What to work on:
Look through the entries below and report how many lines hold the string "OnLine". Only the number is wanted.

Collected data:

-- ==== Sys2Proof/Machine/Types.lean ====
section
/-! DEFINITION. The names and records of the manual: the code-valued fields of 12.2, the route record, the requests a frame
can carry, the entry and member records, the engine, arbiter, notice and receiver records. Plain data. Durations are
natural numbers of the model's time unit (Config.unitsPerMs), counts and lengths are natural numbers, and what crosses the
trunk as a byte with no further meaning is a byte. -/

namespace Sys2Proof.Machine

/-! ## Codes -/

/-- The level of TRXD: marking is high (R164, 11.6). -/
inductive Level where
  | marking | spacing
  deriving DecidableEq, Repr

/-- The class of a request kind (R25). -/
inductive RequestClass where
  | data | control
  deriving DecidableEq, Repr

/-- The request kinds of 12.2. -/
inductive Kind where
  | read | write | writePosted | watch
  | cancel | identify | getStatus | stageRoute | readRoute | commit | discard
  | setBranch | getBranch | setArbiter | reset
  deriving DecidableEq, Repr

/-- The status codes of 12.2, which serve as member outcomes too. `partialResult` is PARTIAL. -/
inductive Status where
  | ok | limit | partialResult | cancelled | tooLate | notFound | dropped
  | badRequest | noRoute | accessDenied | range | branchDown
  | noDevice | busy | rejected | checkError | holdTimeout | branchFault
  | staleGeneration | tableInvalid | stagingLocked | commitBusy | quiesceTimeout
  deriving DecidableEq, Repr

/-- What a slot does (R1). -/
inductive RouteKind where
  | unused | direct | group | deny
  deriving DecidableEq, Repr

/-- Why a slot fails validation (R9). -/
inductive ValidityReason where
  | order | size | overlap | member | register | rights
  deriving DecidableEq, Repr

/-- The bank READ_ROUTE names (R13). -/
inductive BankSelector where
  | active | staging
  deriving DecidableEq, Repr

/-- The mode of a COMMIT (R14). -/
inductive CommitMode where
  | immediate | quiesce
  deriving DecidableEq, Repr

/-- The state of a branch engine (R75). -/
inductive EngineState where
  | disabled | idle | exchange | retryWait | recovery | faulted
  deriving DecidableEq, Repr

/-- A last fault reason or the reason of a BRANCH_STATE (12.2). -/
inductive BranchReason where
  | none | stuckLine | hold | recovered
  deriving DecidableEq, Repr

/-- The reason of a LINK_ERROR (R153). -/
inductive LinkReason where
  | char | length | crc | gap
  deriving DecidableEq, Repr

/-- The cause READY carries (R163). -/
inductive ResetCause where
  | power | pin | full | soft
  deriving DecidableEq, Repr

/-- The scope of a RESET (R184). -/
inductive ResetScope where
  | soft | full
  deriving DecidableEq, Repr

/-- How the arbiter chooses a new grant (R136). -/
inductive ArbiterMode where
  | linear | round
  deriving DecidableEq, Repr

/-- Whether a burst ends early for a waiting winner (R136). -/
inductive YieldPolicy where
  | atFrame | atBurst
  deriving DecidableEq, Repr

/-- One of the six source queues of the arbiter (R135). -/
inductive Source where
  | branch (b : BranchId)
  | ctl
  | ntc
  deriving DecidableEq, Repr

/-! ## The route table (Section 1) -/

/-- The rights of a slot (R1, R2). -/
structure Rights where
  read : Bool
  write : Bool
  watch : Bool
  deriving DecidableEq, Repr

/-- A member target as STAGE_ROUTE delivers it: every field is stored at any value 0..255 (R1). -/
structure RouteMember where
  branch : Byte
  device : Byte
  base : Byte
  deriving DecidableEq, Repr

/-- A route record (R1). -/
structure Route where
  kind : RouteKind
  base : Half
  limit : Half
  rights : Rights
  members : List RouteMember
  deriving DecidableEq, Repr

/-- A bank: 32 route records (R3). -/
abbrev Bank := Vector Route 32

/-- What a failed validation reports (R9). -/
structure ValidityFailure where
  slot : SlotId
  reason : ValidityReason
  other : Option SlotId
  deriving DecidableEq, Repr

/-- The pending-commit record (R3). -/
structure PendingCommit where
  entry : EntryId
  tag : Byte
  remaining : Nat
  deriving DecidableEq, Repr

/-- The route table unit (R3). -/
structure RouteUnit where
  active : Bank
  staging : Bank
  generation : Half
  pendingCommit : Option PendingCommit
  deriving DecidableEq, Repr

/-! ## Branch engines (Section 4) -/

/-- The branch configuration record (R74). -/
structure BranchConfig where
  enabled : Bool
  speed : Nat
  hold : Nat
  busyLimit : Nat
  retryDelay : Nat
  checkLimit : Nat
  deriving DecidableEq, Repr

/-- An item: a reference to one member of one entry (R76). -/
structure Item where
  entry : EntryId
  member : Nat
  deriving DecidableEq, Repr

/-- Why the recovery sequence of an engine in RECOVERY runs (R83). -/
inductive RecoveryCause where
  | beforeTry
  | afterHold
  | softReset
  deriving DecidableEq, Repr

/-- What the FH416 does with BCK and BDA of a branch: both released, an exchange with the cells the FH416 sends in it, a
recovery sequence, a periodic recovery attempt, or the closing mark that a FULL reset forms. -/
inductive Wire where
  | released
  | exchange (sent : List Byte)
  | recovery (cause : RecoveryCause)
  | attempt
  | closingMark
  deriving DecidableEq, Repr

/-- A branch engine (R75). `copy` is the configuration copy of the try or sequence in progress (R74). The timers are in
time units, absent while stopped. -/
structure Engine where
  state : EngineState
  disablePending : Bool
  config : BranchConfig
  queue : List Item
  inService : Option Item
  busyUsed : Nat
  checkUsed : Nat
  retryTimer : Option Nat
  recoveryTimer : Option Nat
  lastFault : BranchReason
  copy : Option BranchConfig
  wire : Wire
  deriving DecidableEq, Repr

/-- What a try that ran to its closing mark gives (R69, R70): ACCEPT or a good read with the value read (empty for a
WRITE), BUSY, a check failure, REJECT, or NO_DEVICE. -/
inductive TryResult where
  | good (value : List Byte)
  | busy
  | checkFailure
  | rejected
  | noDevice
  deriving DecidableEq, Repr

/-! ## Trunk arbiter configuration (Section 8) -/

/-- The arbiter configuration (R136). -/
structure ArbiterConfig where
  mode : ArbiterMode
  burst : Nat
  yieldPolicy : YieldPolicy
  order : List Source
  deriving DecidableEq, Repr

/-! ## Requests and responses -/

/-- A frame as the trunk carries it between its length byte and its CRC (R166). -/
structure Frame where
  kind : Byte
  tag : Byte
  payload : List Byte
  deriving DecidableEq, Repr

/-- What a well-formed request frame asks for (12.4). -/
inductive Request where
  | read (address : Half) (length : Nat)
  | write (posted : Bool) (address : Half) (data : List Byte)
  | watch (address : Half) (interval limit : Nat) (mask pattern : List Byte)
  | cancel (target : Byte)
  | identify
  | getStatus
  | stageRoute (slot : SlotId) (record : Route)
  | readRoute (bank : BankSelector) (slot : SlotId)
  | commit (expected : Half) (mode : CommitMode) (timeout : Half)
  | discard
  | setBranch (branch : BranchId) (config : BranchConfig)
  | getBranch (branch : BranchId)
  | setArbiter (config : ArbiterConfig)
  | reset (scope : ResetScope)
  deriving DecidableEq, Repr

/-- The snapshot of GET_STATUS (R182). The time remaining is in milliseconds. -/
structure Snapshot where
  inboundFree : Nat
  dataInUse : Nat
  controlInUse : Nat
  commitRemaining : Option Nat
  arbiterMode : ArbiterMode
  branches : Vector EngineState 4
  noticeDepth : Nat
  lost : Bool
  generation : Half
  deriving DecidableEq, Repr

/-- What a response carries after its status (R148 to R150), fixed when the entry completes (R38). -/
inductive Reply where
  | nothing
  | read (address : Half) (length : Nat) (data : Option (List Byte))
  | write (address : Half) (length : Nat) (outcomes : List (BranchId × Status))
  | watch (address : Half) (length : Nat) (value : Option (List Byte))
  | cancel (target : Byte)
  | identify (rate : RateCode) (generation : Half)
  | status (snapshot : Snapshot)
  | stageRoute (slot : SlotId)
  | readRoute (bank : BankSelector) (slot : SlotId) (record : Route) (generation : Half)
  | commit (generation : Half) (failure : Option ValidityFailure)
  | discard (generation : Half)
  | setBranch (branch : BranchId) (state : EngineState) (disablePending : Bool)
  | getBranch (branch : BranchId) (config : BranchConfig) (state : EngineState) (disablePending : Bool)
      (depth : Nat) (lastFault : BranchReason)
  | setArbiter (config : ArbiterConfig)
  | reset (scope : ResetScope)
  deriving DecidableEq, Repr

/-! ## Outstanding table (Section 2) -/

/-- The state of an entry (2.3). -/
inductive EntryState where
  | free | queued | active | waiting | held | complete | sending
  deriving DecidableEq, Repr

/-- The state of a member (R27). -/
inductive MemberState where
  | pending | inService | finished | dropped
  deriving DecidableEq, Repr

/-- A member record (R27). -/
structure Member where
  branch : BranchId
  device : Byte
  register : Byte
  state : MemberState
  outcome : Option Status
  deriving DecidableEq, Repr

/-- A watch record (R96). The interval is in milliseconds. -/
structure WatchRecord where
  mask : List Byte
  pattern : List Byte
  interval : Nat
  remaining : Nat
  last : Option (List Byte)
  deriving DecidableEq, Repr

/-- An entry record (R26). `group` marks a GROUP entry (R108), `reply` is what the response will carry once the entry has
completed (R38), and `scope` is the scope a RESET records with its entry (R184). -/
structure Entry where
  state : EntryState
  cls : RequestClass
  kind : Byte
  tag : Byte
  posted : Bool
  generation : Half
  address : Option Half
  length : Option Nat
  group : Bool
  members : List Member
  data : List Byte
  watch : Option WatchRecord
  cancelRequested : Bool
  status : Option Status
  source : Source
  reply : Reply
  scope : Option ResetScope
  deriving DecidableEq, Repr

/-- The outstanding table: 16 entries and the two counts kept beside them (R24). -/
structure OutstandingTable where
  entries : Vector Entry 16
  dataInUse : Nat
  controlInUse : Nat
  deriving DecidableEq, Repr

/-- A timer of the watch timer list (R102). -/
structure WatchTimer where
  entry : EntryId
  remaining : Nat
  deriving DecidableEq, Repr

/-! ## Trunk arbiter, notices, link (Sections 8 to 10) -/

/-- The trunk arbiter (R136). The source queue of NTC is the notice queue (R152). -/
structure Arbiter where
  config : ArbiterConfig
  decisionMode : ArbiterMode
  roundSet : List Source
  grant : Option (Source × Nat)
  branchQueues : Vector (List EntryId) 4
  ctlQueue : List EntryId
  deriving DecidableEq, Repr

/-- A notice with its payload (R153). -/
inductive Notice where
  | ready (cause : ResetCause) (generation : Half)
  | resync (tag : Option Byte)
  | credit
  | overrun (first : Byte) (count : Nat)
  | linkError (first : LinkReason) (count : Nat)
  | postedFailed (tag : Byte) (status : Status) (outcomes : List (BranchId × Status))
  | duplicateTag (tag kind : Byte)
  | branchState (branch : BranchId) (state : EngineState) (reason : BranchReason)
  deriving DecidableEq, Repr

/-- The notice unit (R152). -/
structure NoticeUnit where
  queue : List Notice
  lost : Bool
  sequence : Byte
  deriving DecidableEq, Repr

/-- The receive state (R168). `inBreak` is BREAK. -/
inductive ReceiveState where
  | hunt | length | body | check | inBreak
  deriving DecidableEq, Repr

/-- The partial frame: the length once it has been received, and the body and CRC bytes so far (R168). -/
structure PartialFrame where
  length : Option Nat
  body : List Byte
  crc : List Byte
  deriving DecidableEq, Repr

/-- The trunk receiver (R168). The timers are in time units, absent while stopped. `inCharacter` says that the fall that
began a character has been seen and its stop bit has not been sampled yet (R165); `cut` that a character a reset cut off has
not come to its end on the line yet (R187); `breakEnding` that a reset has just taken effect in BREAK, so that the end of
that break may still come together with it (R188). -/
structure Receiver where
  state : ReceiveState
  building : Option PartialFrame
  gap : Option Nat
  waiting : Bool
  spacing : Option Nat
  inCharacter : Bool
  cut : Bool
  breakEnding : Bool
  inbound : List Frame
  advertised : Nat
  lastTag : Option Byte
  rate : RateCode
  deriving DecidableEq, Repr

/-- Whose frame is on TTXD. -/
inductive OnLine where
  | response (entry : EntryId)
  | notice
  deriving DecidableEq, Repr

/-- The frame in transmission (R179): whose it is and its characters, start byte to CRC. -/
structure Sending where
  what : OnLine
  bytes : List Byte
  deriving DecidableEq, Repr

/-- The conditions that stop the part (R189): power-on, RSTn, and whether a power-on condition arose since the last
start-up (R190). -/
structure Supply where
  powerCondition : Bool
  pinCondition : Bool
  powerSinceStart : Bool
  deriving DecidableEq, Repr

end Sys2Proof.Machine
end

Answer box:
2